“I can’t remember what night it was when the signal came, officially unleashing hell,” wrote Margaret Singer in the poem she read to members of Congregation B’nai B’rith Tuesday night (November 9). She was speaking of her memories of Kristallnacht, the horrific Nazi razing of Jewish temples and stores that occurred 72 years ago all across Germany. Singer united with fellow Kristallnacht witnesses Mike Wolff and Edie Ostern to share their experiences with members of the Jewish congregation on the anniversary of the event. They were joined by Reverend Aaron McEmrys of the Unitarian Society of Santa Barbara; both congregations’ choirs performed together as part of the emotion-heavy memorial.
The event, whose name translates as “Night of the Broken Glass,” is considered by many to mark the start of the Holocaust; the name comes from the shattered glass that littered the streets the morning after. Nazis desecrated and burnt synagogues and destroyed shops owned by Jews as part of a government-encouraged “retaliation.”
Although Congregation B’nai B’rith holds a memorial each year on the anniversary of Kristallnacht, this year was the first time they played host to McEmrys and his choir. The partnership was birthed from a sermon McEmrys gave last spring about the Christian leader Dietrich Bonhoeffer, who died in a concentration camp for working to help Jews escape persecution during the height of the Holocaust.
Cantor Mark Childs asked McEmrys to give the same presentation for their Kristallnacht commemoration. The joined choirs performed music set to the words of Bonhoeffer, and the Congregation’s Kristallnacht survivors shared their storied before McEmrys took the stage to share his sermon.
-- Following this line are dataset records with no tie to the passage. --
/-! ### `raise` -/

@[simp] theorem raise_conn (e : ErrCode) (s : State) : (raise e s).conn = s.conn := rfl
@[simp] theorem raise_busy (e : ErrCode) (s : State) : (raise e s).busy = false := rfl
@[simp] theorem raise_seq (e : ErrCode) (s : State) : (raise e s).seq = s.seq := rfl
@[simp] theorem raise_err (e : ErrCode) (s : State) : (raise e s).err = errCode e := rfl
@[simp] theorem raise_edcType (e : ErrCode) (s : State) : (raise e s).edcType = s.edcType := rfl
@[simp] theorem raise_phase (e : ErrCode) (s : State) : (raise e s).phase = .idle := rfl
@[simp] theorem raise_req (e : ErrCode) (s : State) : (raise e s).req = s.req := rfl
@[simp] theorem raise_off (e : ErrCode) (s : State) : (raise e s).off = s.off := rfl
@[simp] theorem raise_rsp (e : ErrCode) (s : State) : (raise e s).rsp = s.rsp := rfl
@[simp] theorem raise_rxseq (e : ErrCode) (s : State) : (raise e s).rxseq = s.rxseq := rfl
@[simp] theorem raise_outstanding (e : ErrCode) (s : State) : (raise e s).outstanding = s.outstanding := rfl
@[simp] theorem raise_reqCount (e : ErrCode) (s : State) : (raise e s).reqCount = s.reqCount := rfl
@[simp] theorem raise_autoNeg (e : ErrCode) (s : State) : (raise e s).autoNeg = s.autoNeg := rfl
@[simp] theorem raise_hostFault (e : ErrCode) (s : State) : (raise e s).hostFault = s.hostFault := rfl
@[simp] theorem raise_trace (e : ErrCode) (s : State) : (raise e s).trace = s.trace ++ [.result .error (errCode e) none] := rfl
@[simp] theorem raise_results (e : ErrCode) (s : State) : (raise e s).results = s.results ++ [⟨.error, errCode e, none, none⟩] := rfl
@[simp] theorem raise_regReads (e : ErrCode) (s : State) : (raise e s).regReads = s.regReads := rfl
@[simp] theorem raise_pending (e : ErrCode) (s : State) : (raise e s).pending = s.pending := rfl

/-! ### `raiseTransport` -/

@[simp] theorem raiseTransport_conn (d : TransportErr) (s : State) : (raiseTransport d s).conn = s.conn := rfl
@[simp] theorem raiseTransport_busy (d : TransportErr) (s : State) : (raiseTransport d s).busy = false := rfl
@[simp] theorem raiseTransport_seq (d : TransportErr) (s : State) : (raiseTransport d s).seq = s.seq := rfl
@[simp] theorem raiseTransport_err (d : TransportErr) (s : State) : (raiseTransport d s).err = 0x60 := rfl
@[simp] theorem raiseTransport_edcType (d : TransportErr) (s : State) : (raiseTransport d s).edcType = s.edcType := rfl
@[simp] theorem raiseTransport_phase (d : TransportErr) (s : State) : (raiseTransport d s).phase = .idle := rfl
@[simp] theorem raiseTransport_req (d : TransportErr) (s : State) : (raiseTransport d s).req = s.req := rfl
@[simp] theorem raiseTransport_off (d : TransportErr) (s : State) : (raiseTransport d s).off = s.off := rfl
@[simp] theorem raiseTransport_rsp (d : TransportErr) (s : State) : (raiseTransport d s).rsp = s.rsp := rfl
@[simp] theorem raiseTransport_rxseq (d : TransportErr) (s : State) : (raiseTransport d s).rxseq = s.rxseq := rfl
@[simp] theorem raiseTransport_outstanding (d : TransportErr) (s : State) : (raiseTransport d s).outstanding = s.outstanding := rfl
@[simp] theorem raiseTransport_reqCount (d : TransportErr) (s : State) : (raiseTransport d s).reqCount = s.reqCount := rfl
@[simp] theorem raiseTransport_autoNeg (d : TransportErr) (s : State) : (raiseTransport d s).autoNeg = s.autoNeg := rfl
@[simp] theorem raiseTransport_hostFault (d : TransportErr) (s : State) : (raiseTransport d s).hostFault = s.hostFault := rfl
@[simp] theorem raiseTransport_trace (d : TransportErr) (s : State) : (raiseTransport d s).trace = s.trace ++ [.result .error 0x60 none] := rfl
@[simp] theorem raiseTransport_results (d : TransportErr) (s : State) : (raiseTransport d s).results = s.results ++ [⟨.error, 0x60, some d, none⟩] := rfl
@[simp] theorem raiseTransport_regReads (d : TransportErr) (s : State) : (raiseTransport d s).regReads = s.regReads := rfl
@[simp] theorem raiseTransport_pending (d : TransportErr) (s : State) : (raiseTransport d s).pending = s.pending := rfl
Edie Ostern, who was not yet one year old when the Kristallnacht happened, shared the stories her son had gathered on Ostern’s father’s experiences of the Holocaust, including one of the many postcards he had written his wife with information on important family documents and coded messages. Mike Wolff was barely a toddler when he became part of the “Kinder Transport” of 10,000 Jewish children to the United Kingdom; he lived separated from his family until finally reuniting with them in Bolivia and eventually making it into the United States. Margaret Margaret Singer’s poetry reflected her emotional and lifelong pain that came from having witnessed the Holocaust.
Rabbi Steve Cohen says he’d like to continue the partnership with the Unitarian Society with this and other events. Indeed, the dead silence of the audience reflected the powerful emotion that came from the two group’s shared pain for the tragedy of Kristallnacht. As McEmrys recounted the story of Bonhoeffer’s return to Germany from America to help Jews escape — a decision that ultimately cost him his life — cheeks grew wet with the tears of a sadness that cannot be forgotten.